Given the clinically relevant insults used (pneumonia and VILI) as well as the physiological characteristics exhibited during the 96-h experiment period, we believe that the model presented has higher accuracy in reproducing human ARDS compared with others [7, 8, 16, 17].

In line with our study, the repeated lavage model presents remarkable gas exchange disorders and diminished compliance due to surfactant depletion. Specifically, our ARDS model shows a mean PaO₂/FiO₂ which, throughout the model development, ranges in moderate severity with periods of severe instability. Moreover, notably diminished and progressively deteriorating compliance is found throughout the model development period as well. Surfactant depletion is not the main mechanism of respiratory failure in adult ARDS; hence, this model fails to reproduce other clinical features of ARDS. For example, in contrast from our model, only modest epithelial injury signs are present; permeability changes, scarce; and clinical features described, reversible, lasting less than 24 h [9, 10, 18]. Our model, however, presents a histology that demonstrates that severe epithelial damage and disorders in oxygenation are maintained up to approximately 60 h. In the surfactant depletion model, some authors reported an increase in BAL cytokines, but the role of inflammation is unclear [9]. We demonstrated, nonetheless, an increase in both systemic and pulmonary inflammation and signs of sepsis-associated cardiovascular dysfunction.
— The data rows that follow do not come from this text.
/-- Steps 1 to 5 and 7 of STOP (R59), which starvation and SILENCE share, seen from `s` at the instant `now` with the
cause `c`: STOPPING; dues, hold, step and timer cleared; the line abandoned (R20) or its decode run on without effect (R39);
schedule and firing queue empty; every pedal's last scheduled target 0, and every pedal not in FAULT sent to 0. -/
def State.stoppedFrom (s s' : State) (now : Instant) (c : Cause) : Prop :=
  s'.clock =
      { s.clock with
        state := .stopping
        cause := c
        nextDue := none
        waitingDue := none
        pendingHold := none
        stepInProgress := false
        starveTimer := none
        starvedSince := none
        lineInProgress := if s.lineUndecoded then false else s.clock.lineInProgress
        lineDue := if s.lineUndecoded then none else s.clock.lineDue
        exprCount := s'.clock.exprCount
        exprOwed := s'.clock.exprOwed } ∧
    s'.track = { s.track with decode := s.track.decode.map (fun d => { d with muted := true }) } ∧
    s'.ring =
      (if s.lineUndecoded then
        { s.ring with
          slots := s.ring.slots.set s.ring.head {}, head := s.ring.after s.ring.head, fetch := none, buffer := [] }
      else s.ring) ∧
    s'.cue = (if s.lineUndecoded then { s.cue with exempt := false } else s.cue) ∧
    s'.sched = [] ∧ s'.fire.queue = [] ∧
    (∀ p, s'.pedals.pedal p = { s.pedals.pedal p with target := 0, waiting := (s'.pedals.pedal p).waiting } ∧
      ((s.pedals.pedal p).motion = .fault ∨ (s'.pedals.pedal p).waiting = some { depth := 0, due := now } ∨
        s'.pedals.link = .sending { pedal := p, depth := 0 } now none)) ∧
    s'.pedals = { s.pedals with recs := s'.pedals.recs, link := s'.pedals.link } ∧
    (s.pedals.link ≠ .idle → s'.pedals.link = s.pedals.link)

/-- Key k once it is told that its waiting strike is gone, if it had one (R99, R104). -/
def State.keyTold (s : State) (k : Key) : KeyRec :=
  if s.fire.queue.any (fun w => decide (w.key = k)) then (s.key k).strikeGone else s.key k

/-! ## The success of a load's validation -/

/-- Key k brought into line with the SOURCE of its word `w` in the shadow at the instant `now` (R117): locked (R114), unlocked
(R116), driven anew (R102), or with SOURCE TIMER as it was. -/
def State.keyAligned (s : State) (recovery : Nat) (now : Instant) (k : Key) (w : Word) : KeyRec :=
  if keyWordSource w ≠ .timer then
    if (s.key k).state = .locked then
      { s.key k with
        source := keyWordSource w
        directDuty := keyWordDuty w
        duty := if keyWordSource w = .direct then keyWordDuty w else 0 }
    else
      { s.key k with
        state := .locked
        duty := if keyWordSource w = .direct then keyWordDuty w else 0
        source := keyWordSource w
        directDuty := keyWordDuty w
        note := none, releaseOwed := false, nextNote := none, nextOwed := false, reduced := false
        timer := none }
  else if (s.key k).state = .locked then
    { s.key k with
      state := .releasing
      duty := 0
      source := .timer
      directDuty := keyWordDuty w
      note := none, releaseOwed := false, nextNote := none, nextOwed := false, reduced := false
      timer := some (now + 100 * recovery) }
  else { s.key k with source := .timer, directDuty := keyWordDuty w }

/-- What the success of validation gives every block (R174), over the shadow `sh`, seen from `s` at the instant `now`: copies
and start values (R12, R22, R24, R29, R67, R68, R124, R178), the keys in line with their SOURCE (R117), no cue flag (R158), and
the pedal initialisation (R147): the link freed, or its frame aborted at the end of the byte in progress, and each pedal's move
to 0 sent or waiting. -/
def State.validatedFrom (s s' : State) (sh : Shadow) (now : Instant) : Prop :=
  s'.shadow.loaded = true ∧ s'.shadow.loadFault = 0 ∧ s'.shadow.words = sh.words ∧
    s'.ring = { base := sh.ringBase, nslots := sh.ringSlots } ∧
    s'.track = { copyTrack sh s.track with shift := 0 } ∧
    s'.expr = { s.expr with
      copies := some (exprCopies sh), soft := false, bass := startSide sh.exprBase, treble := startSide sh.exprBase } ∧
    s'.heat = { gain := sh.heatGain, cool := sh.coolRate, warm := sh.warmLimit
                hot := sh.hotLimit, sustain := sh.sustainDepth, next := s.heat.next } ∧
    (∀ k, s'.key k = s.keyAligned sh.recovery now k (sh.word (0x200 + 2 * k.val))) ∧
    (s.sched = [] → s'.sched = []) ∧ (s.fire.queue = [] → s'.fire.queue = []) ∧
    s'.cue = { s.cue with flagA := false, flagB := false, bArmed := false } ∧
    s'.report = { s.report with
      wr := sh.rptRead, lost := false, classes := Bank.replicate 256 none
      copies := some { base := sh.rptBase, size := sh.rptSize }, active := true
      readIndex := sh.rptRead, enables := sh.notice } ∧
    s'.pedals.maxRetries = sh.pedalRetries ∧ s'.pedals.replyTimeout = sh.replyTimeout ∧
    s'.pedals.travelLimit = sh.travelLimit ∧ s'.pedals.sost = [] ∧
    s'.pedals.rxBytes = s.pedals.rxBytes ∧ s'.pedals.rxEnd = s.pedals.rxEnd ∧
    (∀ p, s'.pedals.pedal p =
      { depth := 0, motion := .atRest, target := 0, retries := 0, travel := none
        waiting := (s'.pedals.pedal p).waiting }) ∧
    (∀ f start abortAt, s.pedals.link = .sending f start abortAt →
      s'.pedals.link = .sending f start
        (some (abortAt.getD (min (start + 120) (start + 40 * ((now - start) / 40 + 1))))) ∧
      ∀ p, (s'.pedals.pedal p).waiting = some { depth := 0, due := now }) ∧
    ((∀ f start abortAt, s.pedals.link ≠ .sending f start abortAt) →
      s'.pedals.link = .sending { pedal := .damper, depth := 0 } now none ∧
      (s'.pedals.pedal .damper).waiting = none ∧
      ∀ p, p ≠ .damper → (s'.pedals.pedal p).waiting = some { depth := 0, due := now }) ∧
    s'.clock.state = s.clock.state ∧ s'.mem = s.mem

/-! ## Invariants -/

/-- The memory is in its canonical form. -/
def State.memOk (s : State) : Prop := s.mem.wf

/-- NTC_N and PWAIT_N stand as their conditions say (R182, R166, R169). -/
def State.outputsOk (s : State) : Prop :=
  s.ntc = s.noticeDue ∧ s.pwait = (s.arb.waiting.isSome || s.shadow.held.isSome)

/-- The schedule (R85): in order of due instant, at most 128 entries, at most one MOVE for a pedal. -/
def scheduleOk (l : List Entry) : Prop :=
  l.Pairwise (fun x y => x.due ≤ y.due) ∧ l.length ≤ Config.scheduleSize ∧
    ∀ p, (l.filter (isMoveOf p)).length ≤ 1

/-- The sostenuto set is empty whenever pedal 3 is in FAULT or at a depth below 8 (R145). -/
def State.sostenutoOk (s : State) : Prop :=
  (s.pedals.pedal .sostenuto).motion = .fault ∨ (s.pedals.pedal .sostenuto).depth < 8 → s.pedals.sost = []

/-- The number of keys that are FIRING. -/
def State.firingKeys (s : State) : Nat := s.keys.data.countP (fun r => decide (r.state = .firing))

/-- The firing count is the number of keys that are FIRING (R93). -/
def State.firingOk (s : State) : Prop := s.fire.count = s.firingKeys

/-- A key is LOCKED exactly when its applied SOURCE is OFF or DIRECT (R114). -/
def State.locksOk (s : State) : Prop := ∀ k, (s.key k).state = .locked ↔ (s.key k).source ≠ .timer

end Sys2Proof.Machine
end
Similar flaws are identified in the oleic acid (OA) model. This one mimic ARDS caused by fat embolism, an exceptional etiology of syndrome [10]. In the OA model, the pathophysiology of pulmonary injury is unknown and unlikely similar to the most common causes of ARDS such as pneumonia, the risk factor used in our model [6]. OA administration raises pulmonary arterial pressure and intrapulmonary shunt [19–21] and produces a marked increase in EVLW [20]. We also showed a rise in the mean pulmonary arterial pressure and EVLW. We tracked changes in PaO₂/FiO₂ as surrogate of pulmonary shunt, identifying periods with a value below 100 mmHg (i.e., severe ARDS). In the OA model, an inflammatory response is shown with an increase in some inflammatory markers in lung such as IL-6 and IL-1 beta [22–24]. At histological examination, however, only mild signs of lung injury are found with no hyaline membrane formation [20, 23, 25]. In our model, though, we demonstrated DAD in 83% of histological specimens of pigs with ARDS. In the OA model, the severity of lung injury is somewhat unpredictable because animals present different responses per OA doses and sudden, intense hemodynamic instability during infusion [23, 25]. Like the repeated lavage model, the oleic acid-induced lung injury is also reversible within several hours, contrasting with our 60-h ARDS period [21, 23].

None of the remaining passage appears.